Hello, Thanks a lot for your help and the patch! Unfortunately, I'm still having the same problem once the patch is applied, although the error is a bit different now: # timeout 60 ./usr/bin/trace-cmd record -e 'kvmmmu' -e 'kvm' -p function_graph -o /root/trace.dat plugin 'function_graph' Hit Ctrl^C to stop recording CPU 0: 238040269 events lost CPU 1: 252419501 events lost CPU 2: 226593801 events lost CPU 3: 219970081 events lost CPU 4: 257495700 events lost CPU 5: 233699630 events lost CPU 6: 260549107 events lost CPU 7: 207014252 events lost CPU0 data recorded at offset=0x175000 470040327 bytes in size (2361450496 uncompressed) CPU1 data recorded at offset=0x1c1b9000 457582922 bytes in size (2332516352 uncompressed) CPU2 data recorded at offset=0x3761c000 458088453 bytes in size (2277244928 uncompressed) CPU3 data recorded at offset=0x52afb000 517014227 bytes in size (2573250560 uncompressed) CPU4 data recorded at offset=0x7180c000 433025685 bytes in size (2183168000 uncompressed) CPU5 data recorded at offset=0x8b504000 544574757 bytes in size (2715869184 uncompressed) CPU6 data recorded at offset=0xabc5d000 libtracecmd: Invalid argument did not match size of 0 to 2353856512 For the last few tries I made, I don't have a negative number anymore but always "did not match size of 0 to XXXXX". Thanks for your tips regarding the use of the tool, I'll look into it :)
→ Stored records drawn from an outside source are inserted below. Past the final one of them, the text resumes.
-- ==== Sys2Proof/WellFormed.lean ====
section
/-! DEFINITION. Which command terms the format `CMDW` can spell (30_encoding.md R57). -/

namespace Sys2Proof

/-- The operand fits its field: `KS` is two bits wide, and 3 is a spellable (though later rejected)
value (30_encoding.md R58, R61). The other commands have no operand in the word. -/
def Instr.wellFormed : Instr → Bool
  | .configure ks => decide (ks < 4)
  | .setGeometry => true
  | .processFrame => true

end Sys2Proof
end

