-- ==== Sys2Proof/Config.lean ====
section
/-! DEFINITION. What is fixed for this block (00_scope.md R6) and the values the spec leaves open, as
constants without a body (93_implementation_defined.md section 1). -/

namespace Sys2Proof.Config

/-- Bytes per pixel, `CHANNELS` (R6). -/
def channels : Nat := 3

/-- The constant the `ID` register reads as, "GCGB" (10_state.md R17). -/
def identifier : Word := 0x47434742#32

/-- One past the highest frame-memory address (10_state.md R34(b)). -/
def memorySize : Nat := 2 ^ 32

/-- Bytes of the register window (R6, 20_memory.md R50). -/
def registerWindow : Nat := 256

/-- `P_RESET_KSIZE`, at the default the spec gives it (R6, 10_state.md R36; log 18). -/
def resetKsize : BitVec 2 := 0#2

/-- `P_RESET_SIGMA`, binary32 1.0, at the default the spec gives it (R6, 10_state.md R36; log 18). -/
def resetSigma : Word := 0x3F800000#32

/-- What a byte of frame memory reads as while nothing has written it.
DESIGN CHOICE, unsafe: the spec gives frame memory no contents at power-on (log 3). -/
def unwritten : Byte := 0x00#8

/-- FREE VALUE. The byte drawn at an address in draw number `n`: the unspecified bytes of U2, U3, U5,
U6, U7 and U8 (log 5). -/
opaque freeByte : Nat → Nat → Byte

/-- FREE VALUE. Draw number `n` of a choice between the value before a running command and the value
after it, U1 (20_memory.md R44; log 17). -/
opaque freeBit : Nat → Bool

/-- FREE VALUE. Which of the two roundings the exponential takes at an operand where the bracket of
Machine/Exp.lean does not single one out (log 14). -/
opaque expTakesUpper : Nat → Bool

/-- FREE VALUE. The bit pattern a NaN is stored as; no reachable state stores one (log 15). -/
opaque nanPattern : BitVec 64

/-- FREE VALUE. The integer a NaN accumulator rounds to; no reachable state has one (log 15). -/
opaque nanRounds : Int

end Sys2Proof.Config
end

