/-- In reset a step of a legal state leaves the block idle with every register at its reset value. -/
theorem LegalState.step_of_inReset {s t : State} (h : LegalState s) (hr : s.inReset = true)
    (hstep : step s = .next t) : t.busy = false ∧ ∀ r, t.readReg r = State.reset.readReg r := by
  have hidle := (h.idle_of_inReset hr).1
  rcases step_writers hstep with ⟨-, rest, rfl⟩ | ⟨r, v, rest, ⟨hw, -⟩, -⟩ | ⟨-, u, rfl⟩ |
    ⟨-, turns, mem, disturbed, reply, draws, inReset, rfl⟩
  · rw [State.afterCommand_of_idle (s := { s with turns := rest }) hidle]
    exact ⟨hidle, fun r => (State.readReg_turns s rest r).trans (h.readReg_of_inReset hr r)⟩
  · exact absurd (hw.symm.trans hr) (by decide)
  · exact ⟨rfl, State.resetBlock_readReg u⟩
  · exact ⟨hidle, fun r => (by cases r <;> rfl : _ = s.readReg r).trans (h.readReg_of_inReset hr r)⟩

/-- Settles O48: an assertion answers a `resetBlock`, a legal state in reset is one, and a release is an update of
the reset input. -/
theorem resetRestoresEveryRegister : Obligations.ResetRestoresEveryRegister := by
  refine ⟨fun s rest h => ⟨_, step_of_cons h, rfl, rfl, rfl, State.resetBlock_readReg _⟩,
    fun s t hlegal hr hstep => ?_, fun s rest h => step_of_cons h⟩
  obtain ⟨hidle, hregs⟩ := hlegal.step_of_inReset hr hstep
  refine ⟨hidle, hregs, fun off r rest hoff h => ?_⟩
  have hword : off.toNat % 4 = 0 := Reg.offset_of_ofOffset hoff ▸ r.offset_toNat_mod_four
  rw [step_of_idle_regRead (hlegal.idle_of_inReset hr).1 hword h, State.idleWord_of_named hoff,
    hlegal.readReg_of_inReset hr] at hstep
  rw [← Host.Outcome.next.inj hstep]

end Sys2Proof.Machine
end

section
/-! PROOF. What a command leaves unchanged (20_memory.md R45, R46; 60_exceptions.md R105), and what of the host's
side it does not read (20_memory.md R43). -/

namespace Sys2Proof.Machine

theorem exec_configure (ks : Nat) (s : State) : exec (.configure ks) s = execConfigure ks s := rfl

theorem exec_setGeometry (s : State) : exec .setGeometry s = execSetGeometry s := rfl

theorem exec_processFrame (s : State) : exec .processFrame s = execProcessFrame s := rfl

/-! ### `CONFIGURE` and `SET_GEOMETRY` (41_kernel_cache.md R75, 42_convolution_engine.md R85) -/

/-- `CONFIGURE` either completes with 0x02 and nothing else, or stores its operands. -/
theorem execConfigure_cases (ks : Nat) (s : State) :
    execConfigure ks s = .next (s.finish .invalidParameter) ∨
      execConfigure ks s = .next ((s.storeParameters ks s.sigmaOperand).finish .ok) := by
  by_cases h : 2 < ks ∨ sigmaOk s.sigmaOperand = false
  · exact .inl (execConfigure_of_bad h)
  · push Not at h
    exact .inr (execConfigure_of_ok h.1 (by simpa using h.2))

/-- Settles O13: either command completes alone, or completes with 0x00 after its own stores. -/
theorem parameterCommandsFrame : Obligations.ParameterCommandsFrame := by
  refine ⟨fun ks s t h => ?_, fun s t h => ?_⟩
  · rw [exec_configure] at h
    rcases execConfigure_cases ks s with hc | hc <;> obtain rfl := Host.Outcome.next.inj (hc.symm.trans h)
    · simp [SameHostSide, SameGeometry, SameKernel, SameOwnFields, SameMemory, SameParameters]
    · simp [SameHostSide, SameGeometry, SameKernel, SameOwnFields, SameMemory, ResultCode.code]
  · rw [exec_setGeometry] at h
    rcases execSetGeometry_cases s with ⟨c, -, -, hc⟩ | ⟨-, -, -, -, -, hc⟩ <;>
      obtain rfl := Host.Outcome.next.inj (hc.symm.trans h)
    · simp [SameHostSide, SameGeometry, SameKernel, SameOwnFields, SameMemory, SameParameters]
    · simp [SameHostSide, SameParameters, SameKernel, SameOwnFields, SameMemory, ResultCode.code]

/-! ### `PROCESS_FRAME`, path by path (42_convolution_engine.md R93, R106) -/

/-- The code a `PROCESS_FRAME` completes with, its checks in the order of R106. -/
def State.frameCode (s : State) : ResultCode :=
  if s.ksize = 0#2 then .ok
  else if s.geomValid = false then .missingGeometry
  else if s.lengthOperand < s.frameBytes ∨ 2 ^ 32 < s.baseOperand + s.frameBytes then .buffer
  else if s.busError = true then .bus
  else .ok

/-- Where a check fails, or `KSIZE` is 0, the frame is settled and nothing else but the completion happens. -/
theorem execProcessFrame_of_not_accepted {s : State} (h : ¬s.FrameAccepted) :
    execProcessFrame s = .next (s.settle.finish s.frameCode) := by
  unfold execProcessFrame State.framePlan State.frameCode
  simp only [← State.bufferBad_iff]
  by_cases hks : s.ksize = 0#2
  · simp [hks]
  cases hgeom : s.geomValid with
  | false => simp [hks, State.reject_eq]
  | true =>
    have hbad : s.bufferBad = true := by
      by_contra hok
      exact h (State.framePlan_eq_convolve_iff.mp (by simp [State.framePlan, hks, hgeom, hok]))
    simp [hks, hbad, State.reject_eq]

/-- Where the checks pass the code tells of a memory error alone (R95). -/
theorem State.frameCode_of_accepted {s : State} (h : s.FrameAccepted) :
    s.frameCode = if s.busError = true then .bus else .ok := by
  obtain ⟨hks, hgeom, hlen, htop⟩ := h
  have hbuf : ¬(s.lengthOperand < s.frameBytes ∨ 2 ^ 32 < s.baseOperand + s.frameBytes) := by omega
  rw [State.frameCode, if_neg hks, if_neg (by simp [hgeom]), if_neg hbuf]

/-- `PROCESS_FRAME` completes with its code on every path. -/
theorem execProcessFrame_completed {s t : State} (h : execProcessFrame s = .next t) :
    Completed s.frameCode.code t := by
  by_cases hacc : s.FrameAccepted
  · obtain rfl := Host.Outcome.next.inj ((execProcessFrame_of_accepted hacc).symm.trans h)
    rw [State.frameCode_of_accepted hacc]
    exact ⟨by simp, by simp, by simp⟩
  · obtain rfl := Host.Outcome.next.inj ((execProcessFrame_of_not_accepted hacc).symm.trans h)
    exact ⟨rfl, rfl, rfl⟩

/-- A `PROCESS_FRAME` that convolves nothing changes nothing but its completion, its duties being kept
(60_exceptions.md R105; log 9). -/
theorem State.frameEndsWith_of_not_accepted {s : State} (h : ¬s.FrameAccepted) :
    s.FrameEndsWith s.frameCode.code := by
  refine ⟨_, execProcessFrame_of_not_accepted h, ?_, fun hkept => ?_⟩
  · rw [State.settle_eq]
    rfl
  · rw [State.settle_of_kept hkept]
    exact ⟨rfl, rfl⟩

/-- Settles O14: `KSIZE = 0` is the first test of the code, and no frame is accepted with it. -/
theorem processFrameWithKernelSize0IsIdentity : Obligations.ProcessFrameWithKernelSize0IsIdentity := by
  intro s hks
  have hcode : s.frameCode = .ok := by rw [State.frameCode, if_pos hks]
  have hend := State.frameEndsWith_of_not_accepted (s := s) fun hacc => hacc.1 hks
  rwa [hcode] at hend

/-! ### The frame of `PROCESS_FRAME` (20_memory.md R46) -/

/-- No path of `PROCESS_FRAME` touches the host's side, the parameters, the geometry or the note of log 9; of the
environment it moves at most the count of accesses. -/
theorem execProcessFrame_registers {s t : State} (h : execProcessFrame s = .next t) :
    SameHostSide s t ∧ SameParameters s t ∧ SameGeometry s t ∧ t.disturbed = s.disturbed ∧
      t.env = { s.env with accesses := t.env.accesses } := by
  rcases execProcessFrame_cases s with ⟨c, -, -, hc⟩ | ⟨-, hc⟩ <;>
    obtain rfl := Host.Outcome.next.inj (hc.symm.trans h)
  · simp [SameHostSide, SameParameters, SameGeometry]
  · simp [SameHostSide, SameParameters, SameGeometry, State.convolve]

/-- Where a check fails the kernel state stays. -/
theorem execProcessFrame_kernel_of_not_accepted {s t : State} (hacc : ¬s.FrameAccepted)
    (h : execProcessFrame s = .next t) : SameKernel s t ∧ t.dirty = s.dirty ∧ t.env = s.env := by
  obtain rfl := Host.Outcome.next.inj ((execProcessFrame_of_not_accepted hacc).symm.trans h)
  simp [SameKernel]

/-- Where the checks pass the kernel state is that of the lazy refill. -/
theorem execProcessFrame_kernel_of_accepted {s t : State} (hacc : s.FrameAccepted)
    (h : execProcessFrame s = .next t) : SameKernel s.ensureKernel t ∧ t.dirty = false := by
  obtain rfl := Host.Outcome.next.inj ((execProcessFrame_of_accepted hacc).symm.trans h)
  simp [SameKernel]

/-- Every unspecified byte is in the frame region, for a legal geometry. -/
theorem State.Unsettled.inFrameRegion {s : State} {a : Nat} (hg : s.GeometryOk) (h : s.Unsettled a) :
    s.inFrameRegion a = true :=
  State.unspecifiedBytes_inRegion hg (State.mem_unspecifiedBytes.mpr h)

/-- Over plain memory only interior bytes are unspecified. -/
theorem State.not_unsettled_of_plain {s : State} {a : Nat} (hplain : s.FrameIsPlain)
    (h : ∀ p, s.Interior p → s.address p ≠ a) : ¬s.Unsettled a := by
  rintro ⟨-, ⟨-, p, hp, hpa⟩ | ⟨hnot, -⟩⟩
  · exact h p hp hpa
  · exact hnot hplain

/-- Over plain memory an interior byte that exists is unspecified. -/
theorem State.Interior.unsettled {s : State} {p : Sample} (hp : s.Interior p) (hplain : s.FrameIsPlain)
    (hlt : s.address p < 2 ^ 32) : s.Unsettled (s.address p) :=
  ⟨hlt, .inl ⟨hplain, p, hp, rfl⟩⟩
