/-- Compulsory scratch record of a line (06 R172): the unit of the last writer, the mask of words written, kept by the
unit that wrote them, and the readers. -/
structure ScrRecord where
  writer : Option Nat
  words : SMap Word
  readers : List Nat
  comm : Option Nat             -- every access so far is a commutative integer atomic of this kind
  deriving DecidableEq, Repr

def ScrRecord.empty : ScrRecord := ⟨none, [], [], none⟩

/-- A resident block (11 R273; 06 R164). -/
structure Block where
  uid : Nat
  ctx : Nat
  record : Nat                  -- KEY of its record
  index : Nat
  coord : Word × Word × Word
  core : Nat
  slot : Nat
  group : Nat                   -- name of its cluster launch (its own name where it is alone)
  rank : Nat
  groupSize : Nat
  vregs : Nat
  sregs : Nat
  scratch : Nat                 -- bytes allocated
  data : SMap Byte
  side : SMap Byte              -- 8 × line + i
  fe : SMap LineFE
  scrPoison : List Nat          -- poisoned 16-byte granules (17 R373)
  barriers : SMap Barrier
  dq : List Word                -- unfreed decisions
  dqBase : Nat                  -- position of the oldest
  stack : List StackEntry       -- top first
  scrRecords : SMap ScrRecord
  replay : Bool
  recAddr : DWord               -- RECORD (02 R65)
  nblocks : Word
  rsafe : Bool
  rdir : Bool
  lanes : Nat                   -- lanes at launch
  laneRegs : List Nat           -- lane-registers it holds of each slice (02 R60, R64)
  ended : Bool                  -- retired, its scratch held for its group (10 R255)
  horizon : Nat                 -- the largest write-completion time of the writes of its waves that have ended (21 R430)
  freed : Bool                  -- its scratch is free; what it held stays for copies that still read it
  deriving DecidableEq, Repr

/-! ## Memory -/

/-- An L1 line (07 R188, 12 R294). -/
structure L1Line where
  data : List Byte
  side : List Byte
  poison : List Nat
  expiry : Nat
  deriving DecidableEq, Repr

/-- A translation (17 R359): the physical address of the page and what the leaf says. -/
structure TlbEntry where
  asid : Nat
  va : Nat
  size : Nat
  pa : Nat
  write : Bool
  read : Bool
  mx : Bool
  lease : Nat
  shadow : Option Nat           -- region index
  expiry : Option Nat           -- of shadowed pages (12 R306)
  face : Nat
  deriving DecidableEq, Repr

/-- What an access names: global or scratch, its virtual address or scratch offset, size, and whether it is a
sideband byte. For scratch, `block` is the target block's name. -/
structure Access where
  glob : Bool
  block : Nat
  addr : Nat
  size : Nat
  side : Bool
  deriving DecidableEq, Repr

/-- Atomic operations (07 R198; SAADD and SACAS are ADD32 and CAS32). -/
inductive AtomOp
  | add32 | add64 | minS32 | maxS32 | and | or | xor | xch32 | xch64 | cas32 | cas64 | fadd32 | fadd64 | incw
  deriving DecidableEq, Repr

/-- A region descriptor (12 R305). -/
structure Region where
  edge : Bool
  valid : Bool
  foff : BitVec 40
  pct : DWord
  flips : Nat                   -- PUBLISHes pending until the conflict interval ends (12 R310)
  deriving DecidableEq, Repr

def Region.empty : Region := ⟨false, false, 0, 0, 0⟩

/-- A bulk tensor copy as issued (10 R262 to R264): the shape record, the scratch place of the image, the box. -/
structure CopyDesc where
  shape : Desc
  block : Nat
  off : Nat
  org : List Nat
  box : List Nat
  deriving DecidableEq, Repr

/-- What RPUT, RGET, RFLAG and the remote steps of gates ask of a peer (20 R417, R418). For a tagged RPUT `raddr` holds
TAG, TILE and OFFSET as R417 lays them out. -/
inductive NetOp
  | put (tagged : Bool) (laddr : Nat) (raddr : DWord) (len peer rvd rctr : Nat) (radd : Word)
  | get (laddr : Nat) (raddr : DWord) (len peer : Nat)
  | flag (peer rvd rctr : Nat) (radd : Word)
  deriving DecidableEq, Repr

/-- What an issued access or engine command still has to do. -/
inductive OpKind
  | load (a : Access) (dst : List Elem) (signed : Bool) (entry : Nat)
  | store (a : Access) (data : List Byte)
  | ldt (els : List (Option (Nat × Nat))) (esize per : Nat) (side : Option (Nat × Nat × Nat)) (dst sdst : List Elem)
      (entry : Nat)             -- block and bit address of each element, elements per register, sideband byte
  | atomic (a : Access) (op : AtomOp) (v w : Nat) (dst : List Elem) (entry : Option Nat) (use : AtomUse) (scope : Scope)
  | faddo (va : Nat) (pa : Option Nat) (wide : Bool) (value : Nat) (index q n : Nat)
  | acp (lanes : List (Nat × Nat × Nat)) (size : Nat)          -- global address, target block, scratch offset
  | acps (lanes : List (Nat × Nat × Nat)) (size : Nat) (objBlock objOff objAddr : Nat) (objOk : Bool)
      (read : Option (List (Nat × List Byte × Bool)))
  | tcpy (c : CopyDesc) (obj : Option (Nat × Nat × Nat)) (word : Option (Nat × Nat × Word))
  | tcpys (c : CopyDesc) (obj : Option (Nat × Nat × Nat)) (word : Option (Nat × Nat × Word)) (regions : SMap Region)
      (read : Option (List Byte × List Byte × List Nat))
  | tcpyv (c : CopyDesc) (obj : Nat × Nat × Nat) (base count : Nat)
  | teasel (d : Nat) (desc srcShape dstShape : Desc) (regions : SMap Region)
  | gate (vd gate : Nat) (desc : Desc) (block : Nat) (start : Option (SMap Region)) (acq : List Nat)
  | net (n : NetOp) (sent : Bool) (regions : SMap Region) (local_ : Option Nat)
  deriving DecidableEq, Repr

/-- An issued access or command that has not been performed (12 R291). Names rise with program order. -/
structure Op where
  id : Nat
  owner : Nat                   -- name of the issuing wave or forerunner context
  core : Nat
  unit : Nat                    -- issuing unit of 06 R172 and 12 R314: 9 × core + slice
  slot : Nat                    -- the wave or block slot that its events name (17 R383)
  replay : Bool                 -- its block is a replayed attempt (17 R383)
  ctx : Nat
  block : Nat
  key : Nat                     -- KEY of the issuing block's record, 0 where there is none
  pc : DWord
  waitLoads : Nat
  waitStores : Nat
  parked : Option Nat           -- token of a translation fault it waits on (17 R364)
  denied : List Nat             -- virtual pages whose fault was answered FAIL
  horizon : Option Nat          -- its writes are performed and it completes at this package time (12 R312)
  note : List Nat               -- what it has found so far
  waits : List (Nat × Nat)      -- requests of a copy that wait on a translation fault: number and token (07 R207; 10 R267)
  got : SMap (Word × Bool)      -- source words that a copy out of scratch has read, by number, and whether poisoned (07 R204)
  reached : Nat                 -- the largest write-completion time of the writes it has performed
  epend : List Nat              -- lines on which it holds EPEND (12 R315)
  kind : OpKind
  deriving DecidableEq, Repr

/-- An outstanding translation-fault record (17 R364). -/
structure FaultRecord where
  token : Nat
  ctx : Nat
  asid : Nat
  page : Nat
  write : Bool
  fetch : Bool
  engine : Bool
  merged : Nat
  deriving DecidableEq, Repr

/-- An event record (17 R383). -/
structure Event where
  cls : BitVec 8
  sub : BitVec 8
  ctx : Nat
  vd : Nat
  replay : Bool
  core : Nat
  slot : Nat
  srck : Nat
  count : Nat
  time : Nat
  a0 : DWord
  a1 : DWord
  deriving DecidableEq, Repr

/-- An event record held by a source that waits (17 R387), with the wave that waits, if any. -/
structure HeldEvent where
  records : List Event
  waiter : Option Nat
  deriving DecidableEq, Repr

/-- The summary a die keeps of a class it could not buffer (17 R387): the first record and a count of the rest. -/
structure EventSummary where
  first : Event
  rest : Nat
  deriving DecidableEq, Repr

/-- A die's event path (17 R387). -/
structure DieEvents where
  buffer : List Event
  sums : List EventSummary
  held : List HeldEvent
  deriving DecidableEq, Repr

def DieEvents.empty : DieEvents := ⟨[], [], []⟩

/-- What an IRQ frame to the host reports (19 R393). -/
inductive Irq
  | queueFull
  | completion (ctx : Nat) (level : Nat) (id : Nat) (cancelled faulted : Bool)
  | gate (ref : Nat) (ecode : Word)
  | bringup (code : Nat)
  | port (port : Nat)
  | thermal
  deriving DecidableEq, Repr

/-! ## The core -/

/-- Where the coroutine rotation of a slice or forerunner engine stands (06 R170, R171): the rotation key, block index
and F, of the wave that runs or ran last, and whether it has passed the slice on. `none` is the start of a barrier
interval. -/
structure Turn where
  key : Option (Nat × Nat)
  passed : Bool
  deriving DecidableEq, Repr

def Turn.start : Turn := ⟨none, true⟩

/-- An A operand as an MMA or MLOOP issues (08 R233): the vector and scale registers of the wave, by their keys, with
their poison marks, the first physical register of the run and the width. -/
structure AOperand where
  width : Nat
  base : Nat
  v : SMap Word
  e : SMap Byte
  vPoison : List Nat
  ePoison : List Nat
  deriving DecidableEq, Repr
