-- ==== Sys2Proof/Machine/Ops.lean ====
section
/-!
DEFINITION. The named operations over the registers of a wave and over units, blocks and cores; the commit of the return
buffer; posting events; taking a trap and returning from one; and the issue of one instruction, which every meaning of
a wave's instruction goes through.
-/
namespace Sys2Proof.Machine

abbrev Result := Host.Outcome State Fault Refusal

/-! ## Registers of a wave -/

/-- The low `n` bits set (02 R57). -/
def lowMask (n : Nat) : DWord := BitVec.ofNat 64 (2 ^ n - 1)

def Wave.count (w : Wave) : Nat := w.lanes.length
def Wave.m0 (w : Wave) : DWord := w.regs.m.get 0 0

/-- The active lane positions in increasing order (02 R57). -/
def Wave.active (w : Wave) : List Nat := (List.range w.count).filter (fun p => w.m0.getLsbD p)

/-- The physical number of a vector or scale register field, and of the k-th register after it (02 R60). -/
def Wave.phys (w : Wave) (n : BitVec 7) (k : Nat) : Nat := w.csr.winbase + n.toNat + k

/-- The key of one lane's part of a physical register. -/
def laneKey (reg pos : Nat) : Nat := 64 * reg + pos

/-- Reads of one lane's part of a vector or scale register (the value 02 R69 makes visible). -/
def Wave.getV (w : Wave) (reg pos : Nat) : Word := w.regs.v.get 0 (laneKey reg pos)
def Wave.getE (w : Wave) (reg pos : Nat) : Byte := w.regs.e.get 0 (laneKey reg pos)
def Wave.rdV (w : Wave) (n : BitVec 7) (pos : Nat) : Word := w.getV (w.phys n 0) pos
def Wave.rdVk (w : Wave) (n : BitVec 7) (k pos : Nat) : Word := w.getV (w.phys n k) pos
def Wave.rdE (w : Wave) (n : BitVec 7) (pos : Nat) : Byte := w.getE (w.phys n 0) pos
/-- A 64-bit pair, low word in the even register (02 R62). -/
def Wave.rdV64 (w : Wave) (n : BitVec 7) (pos : Nat) : DWord := w.rdVk n 1 pos ++ w.rdVk n 0 pos

/-- Scalar registers: s0 reads 0 (04 R102). -/
def Wave.getS (w : Wave) (n : Nat) : Word := if n = 0 then 0 else w.regs.s.get 0 n
def Wave.rdS (w : Wave) (n : BitVec 7) : Word := w.getS n.toNat
def Wave.rdSk (w : Wave) (n : BitVec 7) (k : Nat) : Word := w.getS (n.toNat + k)
def Wave.rdS64 (w : Wave) (n : BitVec 7) : DWord := w.rdSk n 1 ++ w.rdSk n 0
def Wave.getM (w : Wave) (n : Nat) : DWord := w.regs.m.get 0 n

/-- An earlier pending entry no longer writes an element that a later write has made visible (02 R69). -/
def Entry.kill (x : Elem) (en : Entry) : Entry := { en with dests := en.dests.filter (fun y => y ≠ x) }
def Wave.kill (w : Wave) (x : Elem) : Wave := { w with rb := w.rb.map (Entry.kill x) }

/-- Writes of one element, clearing its poison mark (17 R376); they leave the return buffer alone. -/
def Wave.storeV (w : Wave) (key : Nat) (x : Word) : Wave :=
  { w with regs := { w.regs with v := w.regs.v.put 0 key x, vPoison := w.regs.vPoison.filter (· ≠ key) } }
def Wave.storeE (w : Wave) (key : Nat) (x : Byte) : Wave :=
  { w with regs := { w.regs with e := w.regs.e.put 0 key x, ePoison := w.regs.ePoison.filter (· ≠ key) } }
def Wave.storeS (w : Wave) (n : Nat) (x : Word) : Wave :=
  if n = 0 then w
  else { w with regs := { w.regs with s := w.regs.s.put 0 n x, sPoison := w.regs.sPoison.filter (· ≠ n) } }
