/-- A pending entry for scalar results that one operation delivers. -/
def smemEntry (s : State) (w : Wave) (d : BitVec 7) (n : Nat) : Entry :=
  { seq := s.fresh, pc := w.pc, bytes := 4 * n, dests := scalarDests d n, vals := [], waiting := 1, flags := 0,
    failed := false, sample := .none }

/-- A scalar load of n words. -/
def sld (s : State) (p : Bool) (d a : BitVec 7) (i : BitVec 9) (n : Nat) : Result :=
  issue s p ⟨false, fun _ => some (4 * n), anywhere, [.sd d n, .ss a 2]⟩ fun u w b =>
    match checkAddr s (s.ctxD b) b true (n = 1) true false (4 * n) (smemAddr w a i) 0 with
    | some t => .trap t
    | none =>
      let en := smemEntry s w d n
      .done (((s.setWave u (w.pushEntry en).next).next).addOp u w b
        (.load ⟨true, 0, smemAddr w a i, 4 * n, false⟩ (scalarDests d n) false en.seq))

/-- A scalar store of n words. -/
def sst (s : State) (p : Bool) (d a : BitVec 7) (i : BitVec 9) (n : Nat) : Result :=
  issue s p ⟨false, noEntry, anywhere, [.ss d n, .ss a 2]⟩ fun u w b =>
    match checkAddr s (s.ctxD b) b true false false false (4 * n) (smemAddr w a i) 0 with
    | some t => .trap t
    | none =>
      .done ((s.setWave u w.next).addOp u w b
        (.store ⟨true, 0, smemAddr w a i, 4 * n, false⟩
          (leBytes (4 * n) (wordsStream ((List.range n).map fun k => w.rdSk d k)))))

/-- SAADD and SACAS: acq_rel atomics at device scope (07 R197); `n` source registers from d. -/
def satom (s : State) (p : Bool) (d a : BitVec 7) (i : BitVec 9) (op : AtomOp) (n : Nat) : Result :=
  issue s p ⟨false, fun _ => some 4, notReplaySafe, [.ss d n, .ss a 2]⟩ fun u w b =>
    match checkAddr s (s.ctxD b) b true false false false 4 (smemAddr w a i) 0 with
    | some t => .trap t
    | none =>
      let en := smemEntry s w d 1
      .done (((s.setWave u (w.pushEntry en).next).next).addOp u w b
        (.atomic ⟨true, 0, smemAddr w a i, 4, false⟩ op (w.rdS d).toNat (w.rdSk d 1).toNat (scalarDests d 1)
          (some en.seq) .acqRel .device))

def execSld32 (p : Bool) (d a : BitVec 7) (i : BitVec 9) (s : State) : Result := sld s p d a i 1
def execSld64 (p : Bool) (d a : BitVec 7) (i : BitVec 9) (s : State) : Result := sld s p d a i 2
def execSld128 (p : Bool) (d a : BitVec 7) (i : BitVec 9) (s : State) : Result := sld s p d a i 4
def execSst32 (p : Bool) (d a : BitVec 7) (i : BitVec 9) (s : State) : Result := sst s p d a i 1
def execSst64 (p : Bool) (d a : BitVec 7) (i : BitVec 9) (s : State) : Result := sst s p d a i 2
def execSst128 (p : Bool) (d a : BitVec 7) (i : BitVec 9) (s : State) : Result := sst s p d a i 4
def execSaadd (p : Bool) (d a : BitVec 7) (i : BitVec 9) (s : State) : Result := satom s p d a i .add32 1
def execSacas (p : Bool) (d a : BitVec 7) (i : BitVec 9) (s : State) : Result := satom s p d a i .cas32 2

/-! ## VATOM (07 R198 to R201) -/

def AtomOp.size : AtomOp → Nat
  | .add64 | .xch64 | .cas64 | .fadd64 => 8
  | _ => 4
/-- Registers read at d. -/
def AtomOp.srcRegs : AtomOp → Nat
  | .cas64 => 4
  | .add64 | .xch64 | .fadd64 | .cas32 => 2
  | _ => 1
def AtomOp.index : AtomOp → Nat
  | .add32 => 0 | .add64 => 1 | .minS32 => 2 | .maxS32 => 3 | .and => 4 | .or => 5 | .xor => 6 | .xch32 => 7
  | .xch64 => 8 | .cas32 => 9 | .cas64 => 10 | .fadd32 => 11 | .fadd64 => 12 | .incw => 15
/-- The tag under which commutative integer atomics do not conflict (06 R172; 12 R314). -/
def AtomOp.commTag (op : AtomOp) (use : AtomUse) : Option Nat :=
  if use = .commutative && op ≠ .fadd32 && op ≠ .fadd64 then some op.index else none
Created attachment 306871 [details] Use size_t when dealing with file offsets OK, the compression logic doesn't take into account that the file being compressed could be greater than 2 gigs and blows up all over the place. I haven't tested this against large files. Could you try this? Remove the old patch first.
Hello, I've just tried the new patch and things seem to work smoothly now :) I've successfully recorded multiple traces with the reproducer above and was able to use the report command as well! I'll try to run trace-cmd on production workload next week with the patched code and see how it goes. But so far, I'd say we are good. And indeed, all the traces files are exceeding 2GB with the reproducer above. ``` # ls -lah -rw-r--r-- 1 root root 2.9G Sep 13 16:39 trace.dat.cpu0 -rw-r--r-- 1 root root 2.9G Sep 13 16:39 trace.dat.cpu1 -rw-r--r-- 1 root root 3.1G Sep 13 16:39 trace.dat.cpu2 -rw-r--r-- 1 root root 3.0G Sep 13 16:39 trace.dat.cpu3 -rw-r--r-- 1 root root 3.1G Sep 13 16:39 trace.dat.cpu4 -rw-r--r-- 1 root root 3.0G Sep 13 16:39 trace.dat.cpu5 -rw-r--r-- 1 root root 3.0G Sep 13 16:39 trace.dat.cpu6 -rw-r--r-- 1 root root 3.2G Sep 13 16:39 trace.dat.cpu7 # timeout 60 ./usr/bin/trace-cmd record -e 'kvmmmu' -e 'kvm' -p function_graph -o /root/trace.dat plugin 'function_graph' Hit Ctrl^C to stop recording CPU 0: 301537762 events lost CPU 1: 302041204 events lost CPU 2: 306999292 events lost CPU 3: 297890042 events lost CPU 4: 301408377 events lost CPU 5: 294563685 events lost CPU 6: 305865885 events lost CPU 7: 299648659 events lost CPU0 data recorded at offset=0x16f000 577844671 bytes in size (3065196544 uncompressed) CPU1 data recorded at offset=0x22883000 590766299 bytes in size (3079741440 uncompressed) CPU2 data recorded at offset=0x45bea000 630574282 bytes in size (3313508352 uncompressed) CPU3 data recorded at offset=0x6b547000 606190914 bytes in size (3168149504 uncompressed) CPU4 data recorded at offset=0x8f763000 603860979 bytes in size (3227459584 uncompressed) CPU5 data recorded at offset=0xb3746000 619928908 bytes in size (3208388608 uncompressed) CPU6 data recorded at offset=0xd867c000 598434638 bytes in size (3124633600 uncompressed) CPU7 data recorded at offset=0xfc133000 639318332 bytes in size (3334938624 uncompressed) ``` Thanks a lot for your time fixing this issue!